Referee response for version 3

Jinfeng Xiao 1

The authors have made a great revision and addressed all my concerns in my previous comments. The revised version is scientifically solid, and provides readers with a lot of insights and inspirations about the topic. Good job!

I have read this submission. I believe that I have an appropriate level of expertise to confirm that it is of an acceptable scientific standard.
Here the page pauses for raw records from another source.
-- ==== Sys2Proof/Machine/FrontEnd.lean ====
section
/-!
DEFINITION. Excitation groups, excitation switches, drivers, ranging, multiplexer and trims of the front end
(spec/04_front_end_excitation.md, R88 to R115, R436; drivers of R237 to R245; converter trims of R56, R57).
-/

namespace Sys2Proof.Machine

/-! ## Access to the parts of an axis -/

/-- What the device holds for axis `n`. -/
def ax (s : State) (n : Nat) : Axis := mget Axis.reset s.axes n

/-- The state with axis `n` replaced. -/
def setAx (s : State) (n : Nat) (a : Axis) : State := { s with axes := mset Axis.reset s.axes n a }

def modExc (s : State) (n : Nat) (f : AxExc → AxExc) : State := setAx s n { ax s n with exc := f (ax s n).exc }
def modFe (s : State) (n : Nat) (f : AxFe → AxFe) : State := setAx s n { ax s n with fe := f (ax s n).fe }
def modFlt (s : State) (n : Nat) (f : AxFlt → AxFlt) : State := setAx s n { ax s n with flt := f (ax s n).flt }
def modTrk (s : State) (n : Nat) (f : AxTrk → AxTrk) : State := setAx s n { ax s n with trk := f (ax s n).trk }

/-- Excitation group `g`. -/
def grp (s : State) (g : Nat) : Grp := mget Grp.reset s.grps g

/-- The state with group `g` replaced. -/
def setGrp (s : State) (g : Nat) (x : Grp) : State := { s with grps := mset Grp.reset s.grps g x }

/-- Auxiliary channel `k`. -/
def auxCh (s : State) (k : Nat) : Aux := mget (Aux.reset k) s.auxs k

/-- The state with auxiliary channel `k` replaced. -/
def setAux (s : State) (k : Nat) (x : Aux) : State := { s with auxs := mset (Aux.reset k) s.auxs k x }

/-- Fabric time in half core cycles: a converter cycle is 25 of them (R91). -/
def nowHalf (s : State) : Nat := s.ctl.time / 2 ^ 32

/-- Modes in which excitation timing runs (R84, R89). -/
def excTiming (m : Nat) : Bool := decide (5 ≤ m ∧ m ≤ 10)

/-- This device is a twin or triad member that does not drive (R98). -/
def isFollower (s : State) : Bool := decide (rd s F.devRedCfg_KIND 0 ≠ 0) && !s.red.drives

/-! ## AUXO outputs (R114, R115) -/

/-- AUXO output `k`. -/
def auxo (s : State) (k : Nat) : Auxo := mget Auxo.reset s.auxos k

/-- The state with AUXO output `k` replaced. -/
def setAuxo (s : State) (k : Nat) (x : Auxo) : State := { s with auxos := mset Auxo.reset s.auxos k x }

/-- An AUXO output is low and its fault over: EN = 0, or a mode where R84 says low (R115). -/
def auxoLow (s : State) (k : Nat) : State := setAuxo (wr s F.devAuxoCtl_FAULTED k 0) k { auxo s k with level := 0, bad := 0 }

/-! ## Trims (R56, R57, R59, R60) -/

/-- A signed 16-bit trim of the values in use; 0, the identity, where none are in use (R59). -/
def trimS16 (s : State) (off : Nat) : Int :=
  match s.load.trimUse with
  | none => 0
  | some m => sx 16 (leVal (memBytes 0 m off 2))

/-- Converter trim of a slot at a range: offset and gain (R56); identity under BYPASS (R60). -/
def convTrim (s : State) (slot range : Nat) : Int × Int :=
  if rdB s F.devTrimCtl_BYPASS 0 then (0, 0)
  else (trimS16 s (0x40 + (4 * slot + range) * 4), trimS16 s (0x42 + (4 * slot + range) * 4))

/-- A raw result with its trim: the word, and whether it saturated (R57). -/
def applyTrim (x : Int) (t : Int × Int) : Int × Bool :=
  let y := asr ((x + t.1) * (65536 + t.2)) 16
  (sat16 y, decide (sat16 y ≠ y))

/-- The resolver compensation record of an axis is in use (R56, R139). -/
def rtrimOn (s : State) (n : Nat) : Bool :=
  !rdB s F.devTrimCtl_BYPASS 0 && !rdB s F.axTrkCtl_RTRIM_OFF n &&
    (match s.load.trimUse with
     | none => false
     | some m => bit (leVal (memBytes 0 m (0x1000 + 16 * n + 10) 2)) 0)

/-- A field of the resolver compensation record; 0 where it is not in use. -/
def rtrim (s : State) (n off : Nat) : Int := if rtrimOn s n then trimS16 s (0x1000 + 16 * n + off) else 0

/-- SIN/COS gain ratio in force, Q2.14 (R56). -/
def rtrimRatio (s : State) (n : Nat) : Int := if rtrimOn s n then trimS16 s (0x1000 + 16 * n) else 0x4000

/-- Mechanical zero in force, 2^-32 mechanical rev (R56). -/
def rtrimZero (s : State) (n : Nat) : Nat :=
  if rtrimOn s n then
    match s.load.trimUse with
    | none => 0
    | some m => leVal (memBytes 0 m (0x1000 + 16 * n + 12) 4)
  else 0

/-! ## Driver output (R238, R239) -/

/-- Output code of the driver of axis `n` for a nominal level and a Q1.15 shape. -/
def drvCode (s : State) (n : Nat) (sine : Bool) (nom shape : Int) : Int :=
  let o := 0xCE0 + 8 * n + (if sine then 4 else 0)
  let a := asr (nom * (65536 + trimS16 s o)) 16
  sat16 (asr (a * shape) 15 + trimS16 s (o + 2))

/-- Square output of the half-period in progress. -/
def drvSquare (s : State) (n : Nat) (pos : Bool) : Int :=
  drvCode s n false (3686 * ((ax s n).exc.step + 1 : Nat)) (if pos then 32767 else -32768)

/-- Excitation phase of a running group at an instant (R239). -/
def runPhase (g : Grp) (t : Nat) : Nat := (t - g.posAt) * 2 ^ 31 / (max 1 g.half) % 2 ^ 32

/-- Excitation phase of a group at an instant: held while the group waits for a new grid (R90, R133, R239). -/
def excPhase (g : Grp) (t : Nat) : Nat := if g.holding then g.heldPh else runPhase g t

/-- Sine output at a phase. -/
def drvSine (s : State) (n ph : Nat) : Int := drvCode s n true (((ax s n).exc.amp * 94907 / 1024 : Nat)) (sineQ15 ph)

/-- The EXC pins are sense inputs: SENSE, FOLLOW, or resolvers excited externally in a redundant device (R98, R244). -/
def senseOn (s : State) (n : Nat) : Bool :=
  rdB s F.axExcCtl_SENSE n || decide (mode s = mFollow)
    || (decide (rd s F.devRedCfg_KIND 0 ≠ 0) && rdB s F.devRedCfg_EXC_EXT 0)

/-- The driver of axis `n` excites when all of R241 hold. -/
def canDrive (s : State) (n : Nat) : Bool :=
  let m := mode s
  excTiming m && decide (m ≠ mFollow) && rdB s F.devExcGrp_EN (ax s n).exc.grp && rdB s F.axExcCtl_EN n
    && !senseOn s n && !(ax s n).exc.openFail && !rdB s F.axExcDstat_STOPPED n

/-- A driver stops: both legs low (R241). -/
def stopDriver (s : State) (n : Nat) : State := modExc s n (fun e => { e with drive := false, out := 0 })

/-! ## Chains in force and their histories (R123, R130, R131) -/

/-- Response, shift and parameter of stage `i` of a chain configuration (R134). -/
def stResp (cfg i : Nat) : Nat := bits cfg (16 * i) 5
def stShift (cfg i : Nat) : Nat := bits cfg (16 * i + 5) 4
def stParam (cfg i : Nat) : Nat := bits cfg (16 * i + 9) 7

/-- A stage history is emptied; the DC estimate stays (R128, R130). -/
def clearStage (x : Stage) : Stage := { x with win := [], cnt := 0 }

/-- A chain history is cleared: it settles from here (R130). -/
def clearChain (c : Chain) : Chain :=
  { c with s1 := clearStage c.s1, s2 := clearStage c.s2, s3 := clearStage c.s3, settling := true, clearNext := false }

/-- A configuration write that changes a stage presets its DC estimate at the next input (R128). -/
def dcPreset (old new i : Nat) (x : Stage) : Stage :=
  if bits old (16 * i) 16 = bits new (16 * i) 16 then x else { x with dcInit := 1 }

/-- A chain takes a new configuration: its history is cleared. -/
def newChain (old new : Nat) (c : Chain) : Chain :=
  let c1 := clearChain c
  { c1 with s1 := dcPreset old new 0 c1.s1, s2 := dcPreset old new 1 c1.s2, s3 := dcPreset old new 2 c1.s3 }

/-- The axis runs in sine mode. -/
def inSine (s : State) (n : Nat) : Bool := rdB s F.axFeStat_EXC_SINE n

/-- The SIN chain in use, and its COS twin. -/
def chainS (s : State) (n : Nat) : Chain := if inSine s n then (ax s n).flt.snS else (ax s n).flt.sqS
def chainC (s : State) (n : Nat) : Chain := if inSine s n then (ax s n).flt.snC else (ax s n).flt.sqC

/-- The SIN/COS chain in use is settling (R135). -/
def resSettling (s : State) (n : Nat) : Bool := (chainS s n).settling || (chainC s n).settling

/-- Object value of the chain of the mode. -/
def chainObj (s : State) (n : Nat) (sine : Bool) : Nat := getObj s (if sine then .axFltSine else .axFltSq) n

/-- Boxcar length of the plateau averager a square chain holds; 0 for a raw chain (R91, R121). -/
def plateauN (cfg : Nat) : Nat :=
  let f (r : Nat) : Nat := match r with
    | 0 => 4 | 1 => 8 | 2 => 12 | 3 => 16 | 4 => 24 | 5 => 32 | 6 => 48 | 7 => 64 | _ => 0
  f (stResp cfg 0) + f (stResp cfg 1) + f (stResp cfg 2)

/-- Phase points per excitation period of the correlator a sine chain holds; 0 for a raw chain (R121). -/
def corrK (cfg : Nat) : Nat :=
  let f (r : Nat) : Nat := match r with
    | 8 => 8 | 9 => 12 | 10 => 16 | 11 => 24 | 12 => 32 | 13 => 48 | 14 => 64 | 15 => 128 | _ => 0
  f (stResp cfg 0) + f (stResp cfg 1) + f (stResp cfg 2)

/-- This device is a twin or triad member: a fall-back or a return is the driver's decision (R98). -/
def inTeam (s : State) : Bool := decide (rd s F.devRedCfg_KIND 0 ≠ 0)

/-- The waveform the axis should run in: sine with MODE = 2, or after a fall-back with MODE = 0 (R95, R96). In a twin or triad a
fall-back also stands under MODE = 1 until the driver's decision to return takes effect (R98). -/
def wantSine (s : State) (n : Nat) : Bool :=
  let m := rd s F.axExcCtl_MODE n
  m == 2 || ((m == 0 || inTeam s) && (ax s n).exc.fall)

/-- An excitation switch takes effect on axis `n`: new waveform, chain and timing, and at a positive edge the written level;
the new chain is cleared and its DC blocks are frozen (R97, R131, R242). A pair that is already complete stays (R131, R149). -/
def applySwitch (s : State) (n : Nat) (sine pos : Bool) : State :=
  let new := chainObj s n sine
  let g := grp s (ax s n).exc.grp
  let s1 := modFlt s n (fun f =>
    if sine then
      let g := fun c => { newChain f.cfgSn new c with frozen := true }
      { f with cfgSn := new, snS := g f.snS, snC := g f.snC }
    else
      let g := fun c => { newChain f.cfgSq new c with frozen := true }
      { f with cfgSq := new, sqS := g f.sqS, sqC := g f.sqC })
  let s2 := modExc s1 n (fun e =>
    { e with
      force := false, pending := false, noMeas := true, half := g.half, phase := g.phase,
      step := if pos then rd s F.axExcDrv_STEP n else e.step, amp := if pos then rd s F.axExcDrv_SINE_AMP n else e.amp,
      failCnt := if sine then e.failCnt else 0, swAt := nowCyc s })
  let s3 := modFe s2 n (fun f =>
    { f with
      rDn := 0, rPeak := 0, ringS := [], ringC := [], plS := Plateau.none_, prevS := Plateau.none_,
      prevC := Plateau.none_, tSum := 0, tCnt := 0, allSum := 0, allCnt := 0, prevAt := none, prevAll := none,
      cutS := none, cutC := none })
  incSat (wrB s3 F.axFeStat_EXC_SINE n sine) F.axFltStat_CLEARS n

/-- The group timing in force is not the one the last switch of the axis was applied under (R90, R97). -/
def timingMoved (s : State) (n : Nat) : Bool :=
  let e := (ax s n).exc
  let g := grp s e.grp
  decide (g.half ≠ e.half) || decide (g.phase ≠ e.phase)

/-- What a switch would change: waveform, chain, timing or level (R97, R123, R131, R242). A level change joins at a positive
edge. -/
def switchDue (s : State) (n : Nat) (pos : Bool) : Bool :=
  let a := ax s n
  let w := wantSine s n
  (w != inSine s n) || a.exc.force || timingMoved s n
    || decide (chainObj s n w ≠ (if w then a.flt.cfgSn else a.flt.cfgSq))
    || (pos && (decide (rd s F.axExcDrv_STEP n ≠ a.exc.step) || decide (rd s F.axExcDrv_SINE_AMP n ≠ a.exc.amp)))

/-- An excitation switch waits for the chain to settle: one that fell due at a boundary, or one asked for while the chain
settles (R131, R135). One that restores what is in force waits no longer. -/
def switchWaits (s : State) (n : Nat) : Bool :=
  let e := (ax s n).exc
  (grp s e.grp).running && (e.pending || resSettling s n)
    && (switchDue s n true || decide (rd s F.axExcCtl_GROUP n ≠ e.grp))

/-- At a boundary, a switch that is due is applied, or waits while the chain is settling; at the start of a group nothing
settles from an earlier switch (R95, R97, R131). -/
def edgeSwitch (s : State) (n : Nat) (start pos : Bool) : State :=
  if switchDue s n pos then
    if resSettling s n && !start then modExc s n (fun e => { e with pending := true })
    else applySwitch s n (wantSine s n) pos
  else if switchDue s n true then s
  else modExc s n (fun e => { e with pending := false })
F1000Res. 2017 Jun 28. doi: 10.5256/f1000research.13006.r23825

Referee response for version 2

Donna P Ankerst 1

The authors are to be congratulated for revising the article and thereby improving its important contribution to the science of prediction modeling. No further comments.

I have read this submission. I believe that I have an appropriate level of expertise to confirm that it is of an acceptable scientific standard.

F1000Res. 2017 Mar 14. doi: 10.5256/f1000research.8853.r19237

Referee response for version 1

Amber L Simpson 1

The authors describe an ensemble approach for predicting survival in prostate cancer patients as part of the 2015 Prostate Cancer DREAM (Dialogue for Reverse Engineering Assessments and Methods) Challenge. Patients included in the study had metastatic, castrate-resistant prostate cancer, an advanced cancer with poor prognosis. The authors are commended for undertaking a difficult problem and providing an elegant solution incorporating Cox, gradient boosting, random survival forest, and SVM for time-dependent analysis.

Addressing these points would improve the manuscript:

1) The luxury of a challenge is that authors are positioned to use knowledge gained from the challenge to improve their prediction model. The intent of sharing these datasets is to develop the best biomarker that can be used to change patient selection for therapy. Can the authors comment on what they would do differently now that they have considered methods proposed by other groups in the challenge? How can others use the lessons learned in this challenge to make the best biomarker possible?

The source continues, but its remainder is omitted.